1. Technical Field
The field of the invention is mobile communications and, more particularly, to enhancing the control of radio interference existing between one or more mobile devices and one or more nearby base stations.
2. Discussion of Related Art
The invention relates to the 3GPP (Third Generation Partnership Project) specification of the Universal Mobile Telecommunications System (UMTS) Terrestrial Radio Access (UTRA) and more specifically to the Wideband Code Division Multiple Access (WCDMA) High Speed Uplink Packet Access (HSUPA) which is an enhanced uplink feature used in the Frequency Division Duplex (FDD) mode. This feature is being specified in the 3GPP and targeted to 3GPP release 6. A similar enhancement is being done in a high speed downlink packet access (HSDPA).
Referring to FIG. 1, the Universal Mobile Telecommunications System (UMTS) packet network architecture includes the major architectural elements of user equipment (UE), UMTS Terrestrial Radio Access Network (UTRAN), and core network (CN). The UE is interfaced to the UTRAN over a radio (Uu) interface, while the UTRAN interfaces to the core network over a (wired) Iu interface.
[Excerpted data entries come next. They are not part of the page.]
/-! ### `Tile.setX` -/

@[simp] theorem Tile.setX_index (t : Tile) (r : Reg) (v : Word) : (t.setX r v).index = t.index := by rw [Tile.setX_eq]
@[simp] theorem Tile.setX_homeName (t : Tile) (r : Reg) (v : Word) : (t.setX r v).homeName = t.homeName := by rw [Tile.setX_eq]
@[simp] theorem Tile.setX_mode (t : Tile) (r : Reg) (v : Word) : (t.setX r v).mode = t.mode := by rw [Tile.setX_eq]
@[simp] theorem Tile.setX_level (t : Tile) (r : Reg) (v : Word) : (t.setX r v).level = t.level := by rw [Tile.setX_eq]
@[simp] theorem Tile.setX_pc (t : Tile) (r : Reg) (v : Word) : (t.setX r v).pc = t.pc := by rw [Tile.setX_eq]
@[simp] theorem Tile.setX_v (t : Tile) (r : Reg) (v : Word) : (t.setX r v).v = t.v := by rw [Tile.setX_eq]
@[simp] theorem Tile.setX_c (t : Tile) (r : Reg) (v : Word) : (t.setX r v).c = t.c := by rw [Tile.setX_eq]
@[simp] theorem Tile.setX_cBank (t : Tile) (r : Reg) (v : Word) : (t.setX r v).cBank = t.cBank := by rw [Tile.setX_eq]
@[simp] theorem Tile.setX_kpre (t : Tile) (r : Reg) (v : Word) : (t.setX r v).kpre = t.kpre := by rw [Tile.setX_eq]
@[simp] theorem Tile.setX_vlen (t : Tile) (r : Reg) (v : Word) : (t.setX r v).vlen = t.vlen := by rw [Tile.setX_eq]
@[simp] theorem Tile.setX_vmk (t : Tile) (r : Reg) (v : Word) : (t.setX r v).vmk = t.vmk := by rw [Tile.setX_eq]
@[simp] theorem Tile.setX_vfmt (t : Tile) (r : Reg) (v : Word) : (t.setX r v).vfmt = t.vfmt := by rw [Tile.setX_eq]
@[simp] theorem Tile.setX_rmode (t : Tile) (r : Reg) (v : Word) : (t.setX r v).rmode = t.rmode := by rw [Tile.setX_eq]
@[simp] theorem Tile.setX_rsat (t : Tile) (r : Reg) (v : Word) : (t.setX r v).rsat = t.rsat := by rw [Tile.setX_eq]
@[simp] theorem Tile.setX_srseed (t : Tile) (r : Reg) (v : Word) : (t.setX r v).srseed = t.srseed := by rw [Tile.setX_eq]
@[simp] theorem Tile.setX_mxmode (t : Tile) (r : Reg) (v : Word) : (t.setX r v).mxmode = t.mxmode := by rw [Tile.setX_eq]
@[simp] theorem Tile.setX_btag (t : Tile) (r : Reg) (v : Word) : (t.setX r v).btag = t.btag := by rw [Tile.setX_eq]
@[simp] theorem Tile.setX_loop (t : Tile) (r : Reg) (v : Word) : (t.setX r v).loop = t.loop := by rw [Tile.setX_eq]
@[simp] theorem Tile.setX_wlimit (t : Tile) (r : Reg) (v : Word) : (t.setX r v).wlimit = t.wlimit := by rw [Tile.setX_eq]
@[simp] theorem Tile.setX_rank (t : Tile) (r : Reg) (v : Word) : (t.setX r v).rank = t.rank := by rw [Tile.setX_eq]
@[simp] theorem Tile.setX_msgsent (t : Tile) (r : Reg) (v : Word) : (t.setX r v).msgsent = t.msgsent := by rw [Tile.setX_eq]
@[simp] theorem Tile.setX_msgrecv (t : Tile) (r : Reg) (v : Word) : (t.setX r v).msgrecv = t.msgrecv := by rw [Tile.setX_eq]
@[simp] theorem Tile.setX_gang (t : Tile) (r : Reg) (v : Word) : (t.setX r v).gang = t.gang := by rw [Tile.setX_eq]
@[simp] theorem Tile.setX_waitinfo (t : Tile) (r : Reg) (v : Word) : (t.setX r v).waitinfo = t.waitinfo := by rw [Tile.setX_eq]
@[simp] theorem Tile.setX_rgncause (t : Tile) (r : Reg) (v : Word) : (t.setX r v).rgncause = t.rgncause := by rw [Tile.setX_eq]
@[simp] theorem Tile.setX_mcapinfo (t : Tile) (r : Reg) (v : Word) : (t.setX r v).mcapinfo = t.mcapinfo := by rw [Tile.setX_eq]
@[simp] theorem Tile.setX_logSelect (t : Tile) (r : Reg) (v : Word) : (t.setX r v).logSelect = t.logSelect := by rw [Tile.setX_eq]
@[simp] theorem Tile.setX_mdomain (t : Tile) (r : Reg) (v : Word) : (t.setX r v).mdomain = t.mdomain := by rw [Tile.setX_eq]
@[simp] theorem Tile.setX_mhaltgrp (t : Tile) (r : Reg) (v : Word) : (t.setX r v).mhaltgrp = t.mhaltgrp := by rw [Tile.setX_eq]
@[simp] theorem Tile.setX_sporeArea (t : Tile) (r : Reg) (v : Word) : (t.setX r v).sporeArea = t.sporeArea := by rw [Tile.setX_eq]
@[simp] theorem Tile.setX_sporeStatus (t : Tile) (r : Reg) (v : Word) : (t.setX r v).sporeStatus = t.sporeStatus := by rw [Tile.setX_eq]
@[simp] theorem Tile.setX_mauditf (t : Tile) (r : Reg) (v : Word) : (t.setX r v).mauditf = t.mauditf := by rw [Tile.setX_eq]
@[simp] theorem Tile.setX_cycleOff (t : Tile) (r : Reg) (v : Word) : (t.setX r v).cycleOff = t.cycleOff := by rw [Tile.setX_eq]
@[simp] theorem Tile.setX_minstret (t : Tile) (r : Reg) (v : Word) : (t.setX r v).minstret = t.minstret := by rw [Tile.setX_eq]
@[simp] theorem Tile.setX_pmc (t : Tile) (r : Reg) (v : Word) : (t.setX r v).pmc = t.pmc := by rw [Tile.setX_eq]
@[simp] theorem Tile.setX_pmcsel (t : Tile) (r : Reg) (v : Word) : (t.setX r v).pmcsel = t.pmcsel := by rw [Tile.setX_eq]
@[simp] theorem Tile.setX_pmpcfg (t : Tile) (r : Reg) (v : Word) : (t.setX r v).pmpcfg = t.pmpcfg := by rw [Tile.setX_eq]
@[simp] theorem Tile.setX_pmpaddr (t : Tile) (r : Reg) (v : Word) : (t.setX r v).pmpaddr = t.pmpaddr := by rw [Tile.setX_eq]
@[simp] theorem Tile.setX_mpp (t : Tile) (r : Reg) (v : Word) : (t.setX r v).mpp = t.mpp := by rw [Tile.setX_eq]
@[simp] theorem Tile.setX_mtvec (t : Tile) (r : Reg) (v : Word) : (t.setX r v).mtvec = t.mtvec := by rw [Tile.setX_eq]
@[simp] theorem Tile.setX_mscratch (t : Tile) (r : Reg) (v : Word) : (t.setX r v).mscratch = t.mscratch := by rw [Tile.setX_eq]
@[simp] theorem Tile.setX_mepc (t : Tile) (r : Reg) (v : Word) : (t.setX r v).mepc = t.mepc := by rw [Tile.setX_eq]
@[simp] theorem Tile.setX_mcause (t : Tile) (r : Reg) (v : Word) : (t.setX r v).mcause = t.mcause := by rw [Tile.setX_eq]
@[simp] theorem Tile.setX_mtval (t : Tile) (r : Reg) (v : Word) : (t.setX r v).mtval = t.mtval := by rw [Tile.setX_eq]
@[simp] theorem Tile.setX_retPc (t : Tile) (r : Reg) (v : Word) : (t.setX r v).retPc = t.retPc := by rw [Tile.setX_eq]
@[simp] theorem Tile.setX_prev (t : Tile) (r : Reg) (v : Word) : (t.setX r v).prev = t.prev := by rw [Tile.setX_eq]
@[simp] theorem Tile.setX_dispatch (t : Tile) (r : Reg) (v : Word) : (t.setX r v).dispatch = t.dispatch := by rw [Tile.setX_eq]
@[simp] theorem Tile.setX_queues (t : Tile) (r : Reg) (v : Word) : (t.setX r v).queues = t.queues := by rw [Tile.setX_eq]
@[simp] theorem Tile.setX_xqueue (t : Tile) (r : Reg) (v : Word) : (t.setX r v).xqueue = t.xqueue := by rw [Tile.setX_eq]
@[simp] theorem Tile.setX_qHead (t : Tile) (r : Reg) (v : Word) : (t.setX r v).qHead = t.qHead := by rw [Tile.setX_eq]
@[simp] theorem Tile.setX_qTail (t : Tile) (r : Reg) (v : Word) : (t.setX r v).qTail = t.qTail := by rw [Tile.setX_eq]
@[simp] theorem Tile.setX_siding (t : Tile) (r : Reg) (v : Word) : (t.setX r v).siding = t.siding := by rw [Tile.setX_eq]
@[simp] theorem Tile.setX_releasePath (t : Tile) (r : Reg) (v : Word) : (t.setX r v).releasePath = t.releasePath := by rw [Tile.setX_eq]
@[simp] theorem Tile.setX_grants (t : Tile) (r : Reg) (v : Word) : (t.setX r v).grants = t.grants := by rw [Tile.setX_eq]
@[simp] theorem Tile.setX_jobs (t : Tile) (r : Reg) (v : Word) : (t.setX r v).jobs = t.jobs := by rw [Tile.setX_eq]
@[simp] theorem Tile.setX_jobSerial (t : Tile) (r : Reg) (v : Word) : (t.setX r v).jobSerial = t.jobSerial := by rw [Tile.setX_eq]
@[simp] theorem Tile.setX_batches (t : Tile) (r : Reg) (v : Word) : (t.setX r v).batches = t.batches := by rw [Tile.setX_eq]
@[simp] theorem Tile.setX_remotes (t : Tile) (r : Reg) (v : Word) : (t.setX r v).remotes = t.remotes := by rw [Tile.setX_eq]
@[simp] theorem Tile.setX_asks (t : Tile) (r : Reg) (v : Word) : (t.setX r v).asks = t.asks := by rw [Tile.setX_eq]
@[simp] theorem Tile.setX_serial (t : Tile) (r : Reg) (v : Word) : (t.setX r v).serial = t.serial := by rw [Tile.setX_eq]
@[simp] theorem Tile.setX_regions (t : Tile) (r : Reg) (v : Word) : (t.setX r v).regions = t.regions := by rw [Tile.setX_eq]
@[simp] theorem Tile.setX_l1 (t : Tile) (r : Reg) (v : Word) : (t.setX r v).l1 = t.l1 := by rw [Tile.setX_eq]
@[simp] theorem Tile.setX_icache (t : Tile) (r : Reg) (v : Word) : (t.setX r v).icache = t.icache := by rw [Tile.setX_eq]
@[simp] theorem Tile.setX_faultLog (t : Tile) (r : Reg) (v : Word) : (t.setX r v).faultLog = t.faultLog := by rw [Tile.setX_eq]
@[simp] theorem Tile.setX_logCopies (t : Tile) (r : Reg) (v : Word) : (t.setX r v).logCopies = t.logCopies := by rw [Tile.setX_eq]
@[simp] theorem Tile.setX_tainted (t : Tile) (r : Reg) (v : Word) : (t.setX r v).tainted = t.tainted := by rw [Tile.setX_eq]
@[simp] theorem Tile.setX_faultSeq (t : Tile) (r : Reg) (v : Word) : (t.setX r v).faultSeq = t.faultSeq := by rw [Tile.setX_eq]
@[simp] theorem Tile.setX_barriers (t : Tile) (r : Reg) (v : Word) : (t.setX r v).barriers = t.barriers := by rw [Tile.setX_eq]
@[simp] theorem Tile.setX_phase (t : Tile) (r : Reg) (v : Word) : (t.setX r v).phase = t.phase := by rw [Tile.setX_eq]
@[simp] theorem Tile.setX_wait (t : Tile) (r : Reg) (v : Word) : (t.setX r v).wait = t.wait := by rw [Tile.setX_eq]
@[simp] theorem Tile.setX_answer (t : Tile) (r : Reg) (v : Word) : (t.setX r v).answer = t.answer := by rw [Tile.setX_eq]
@[simp] theorem Tile.setX_lichen (t : Tile) (r : Reg) (v : Word) : (t.setX r v).lichen = t.lichen := by rw [Tile.setX_eq]
@[simp] theorem Tile.setX_hold (t : Tile) (r : Reg) (v : Word) : (t.setX r v).hold = t.hold := by rw [Tile.setX_eq]
@[simp] theorem Tile.setX_halted (t : Tile) (r : Reg) (v : Word) : (t.setX r v).halted = t.halted := by rw [Tile.setX_eq]
@[simp] theorem Tile.setX_debugStep (t : Tile) (r : Reg) (v : Word) : (t.setX r v).debugStep = t.debugStep := by rw [Tile.setX_eq]
@[simp] theorem Tile.setX_parked (t : Tile) (r : Reg) (v : Word) : (t.setX r v).parked = t.parked := by rw [Tile.setX_eq]
@[simp] theorem Tile.setX_stopTime (t : Tile) (r : Reg) (v : Word) : (t.setX r v).stopTime = t.stopTime := by rw [Tile.setX_eq]
@[simp] theorem Tile.setX_lichenShare (t : Tile) (r : Reg) (v : Word) : (t.setX r v).lichenShare = t.lichenShare := by rw [Tile.setX_eq]
@[simp] theorem Tile.setX_lichenData (t : Tile) (r : Reg) (v : Word) : (t.setX r v).lichenData = t.lichenData := by rw [Tile.setX_eq]
@[simp] theorem Tile.setX_launch (t : Tile) (r : Reg) (v : Word) : (t.setX r v).launch = t.launch := by rw [Tile.setX_eq]
@[simp] theorem Tile.setX_privateSize (t : Tile) (r : Reg) (v : Word) : (t.setX r v).privateSize = t.privateSize := by rw [Tile.setX_eq]
@[simp] theorem Tile.setX_undoSize (t : Tile) (r : Reg) (v : Word) : (t.setX r v).undoSize = t.undoSize := by rw [Tile.setX_eq]
@[simp] theorem Tile.setX_tshadowSize (t : Tile) (r : Reg) (v : Word) : (t.setX r v).tshadowSize = t.tshadowSize := by rw [Tile.setX_eq]
@[simp] theorem Tile.setX_hstackSize (t : Tile) (r : Reg) (v : Word) : (t.setX r v).hstackSize = t.hstackSize := by rw [Tile.setX_eq]
@[simp] theorem Tile.setX_quota (t : Tile) (r : Reg) (v : Word) : (t.setX r v).quota = t.quota := by rw [Tile.setX_eq]
@[simp] theorem Tile.setX_corrected (t : Tile) (r : Reg) (v : Word) : (t.setX r v).corrected = t.corrected := by rw [Tile.setX_eq]
@[simp] theorem Tile.setX_parkBuffer (t : Tile) (r : Reg) (v : Word) : (t.setX r v).parkBuffer = t.parkBuffer := by rw [Tile.setX_eq]
@[simp] theorem Tile.setX_parkReplies (t : Tile) (r : Reg) (v : Word) : (t.setX r v).parkReplies = t.parkReplies := by rw [Tile.setX_eq]
@[simp] theorem Tile.setX_gated (t : Tile) (r : Reg) (v : Word) : (t.setX r v).gated = t.gated := by rw [Tile.setX_eq]
@[simp] theorem Tile.setX_vnCounts (t : Tile) (r : Reg) (v : Word) : (t.setX r v).vnCounts = t.vnCounts := by rw [Tile.setX_eq]
@[simp] theorem Tile.setX_vnCredits (t : Tile) (r : Reg) (v : Word) : (t.setX r v).vnCredits = t.vnCredits := by rw [Tile.setX_eq]
@[simp] theorem Tile.setX_reviveTraps (t : Tile) (r : Reg) (v : Word) : (t.setX r v).reviveTraps = t.reviveTraps := by rw [Tile.setX_eq]
@[simp] theorem Tile.setX_rollbacks (t : Tile) (r : Reg) (v : Word) : (t.setX r v).rollbacks = t.rollbacks := by rw [Tile.setX_eq]
@[simp] theorem Tile.setX_started (t : Tile) (r : Reg) (v : Word) : (t.setX r v).started = t.started := by rw [Tile.setX_eq]
@[simp] theorem Tile.setX_failing (t : Tile) (r : Reg) (v : Word) : (t.setX r v).failing = t.failing := by rw [Tile.setX_eq]
@[simp] theorem Tile.setX_slotTraps (t : Tile) (r : Reg) (v : Word) : (t.setX r v).slotTraps = t.slotTraps := by rw [Tile.setX_eq]
@[simp] theorem Tile.setX_rankCache (t : Tile) (r : Reg) (v : Word) : (t.setX r v).rankCache = t.rankCache := by rw [Tile.setX_eq]
@[simp] theorem Tile.setX_lag (t : Tile) (r : Reg) (v : Word) : (t.setX r v).lag = t.lag := by rw [Tile.setX_eq]
@[simp] theorem Tile.setX_idleStop (t : Tile) (r : Reg) (v : Word) : (t.setX r v).idleStop = t.idleStop := by rw [Tile.setX_eq]
@[simp] theorem Tile.setX_sending (t : Tile) (r : Reg) (v : Word) : (t.setX r v).sending = t.sending := by rw [Tile.setX_eq]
FIG. 2 shows some further details of the architecture, particularly the UTRAN. The UTRAN includes multiple Radio Network Subsystems (RNSs), each of which contains at least one Radio Network Controller (RNC). Each RNC may be connected to multiple Node Bs which are 3GPP counterparts to GSM base stations. Each Node B may be in radio contact with multiple UEs via the radio interface (Uu) shown in FIG. 1. A given UE may be in radio contact with multiple Node Bs even if one or more of the Node Bs are connected to different RNCs. For instance a UE1 in FIG. 2 may be in radio contact with Node B 2 of RNS 1 and Node B 3 of RNS 2 where Node B 2 and Node B 3 are neighboring Node Bs. The RNCs of different RNSs may be connected by an Iur interface which allows mobile UEs to stay in contact with both RNCs while traversing from a cell belonging to a Node B of one RNC to a cell belonging to a Node B of another RNC. One of the RNCs will act as the “serving” or “controlling” RNC (SRNC or CRNC) while the other will act as a “drift” RNC (DRNC). A chain of such RNCs can be established to extend from a given SRNC ending with a DRNC. The multiple Node Bs will typically be neighboring Node Bs in the sense that each will be in control of neighboring cells. The mobile UEs are able to traverse the neighboring cells without having to re-establish a connection with a new Node B because either the Node Bs are connected to a same RNC or, if they are connected to different RNCs, the RNCs are connected to each other.
One part of the HSUPA feature is a fast Node B controlled scheduling, which enables much more aggressive scheduling due to the possibility to quickly react to overload situations. HSUPA and the fast Node B controlled scheduling are also supported in soft handover. A similar feature may be deployed for the HSDPA and it should be realized that although the description below is mostly confined to the HSUPA, the same principles can be applied to the HSDPA.
The HSUPA scheduling is de-centralized, i.e. each Node B schedules without knowing what the other Node Bs are doing. Still, decisions done in one cell affect to the neighboring cells because of the phenomenon called “other cell interference.” Furthermore, in soft handover, only one Node B may be delivering scheduling commands leading to increased transmission data rate (seen as higher transmission power) to the UE that is actually in connection to multiple Node Bs.
Thus it is quite likely that one scheduling decision may result with an overload or near-overload situation in multiple cells simultaneously. This as such is not a problem as the schedulers in each Node B will independently reduce the data rates of the UEs they can control and thus recover from this situation.
It should however be kept in mind that there is a certain latency from the Node B making a scheduling decision and transmitting the scheduling command before the effect is seen in the uplink interference levels. Because of this the following fluctuation effect may be experienced:                1. The overload situation is detected simultaneously in multiple neighboring cells due to a single interfering UE or multiple interfering UEs that contribute to the uplink interference of multiple cells.        2. Two or more schedulers in neighboring Node Bs will act on the high uplink interference situation by commanding the UEs to lower their data rate (in effect to reduce their transmission powers).        3. The overload condition is cleared for all the schedulers, and they start independently to fill in the freed capacity by admitting higher data rates (i.e. higher transmission powers) for the users they are scheduling.        
This may lead to oscillating uplink interference as there is some delay from the scheduling decision before the actual interference situation is changed and thus multiple schedulers will easily grant higher data rates almost simultaneously and then again reduce the data rates rapidly due to overload situation that occurred due to multiple UEs increasing their transmission powers.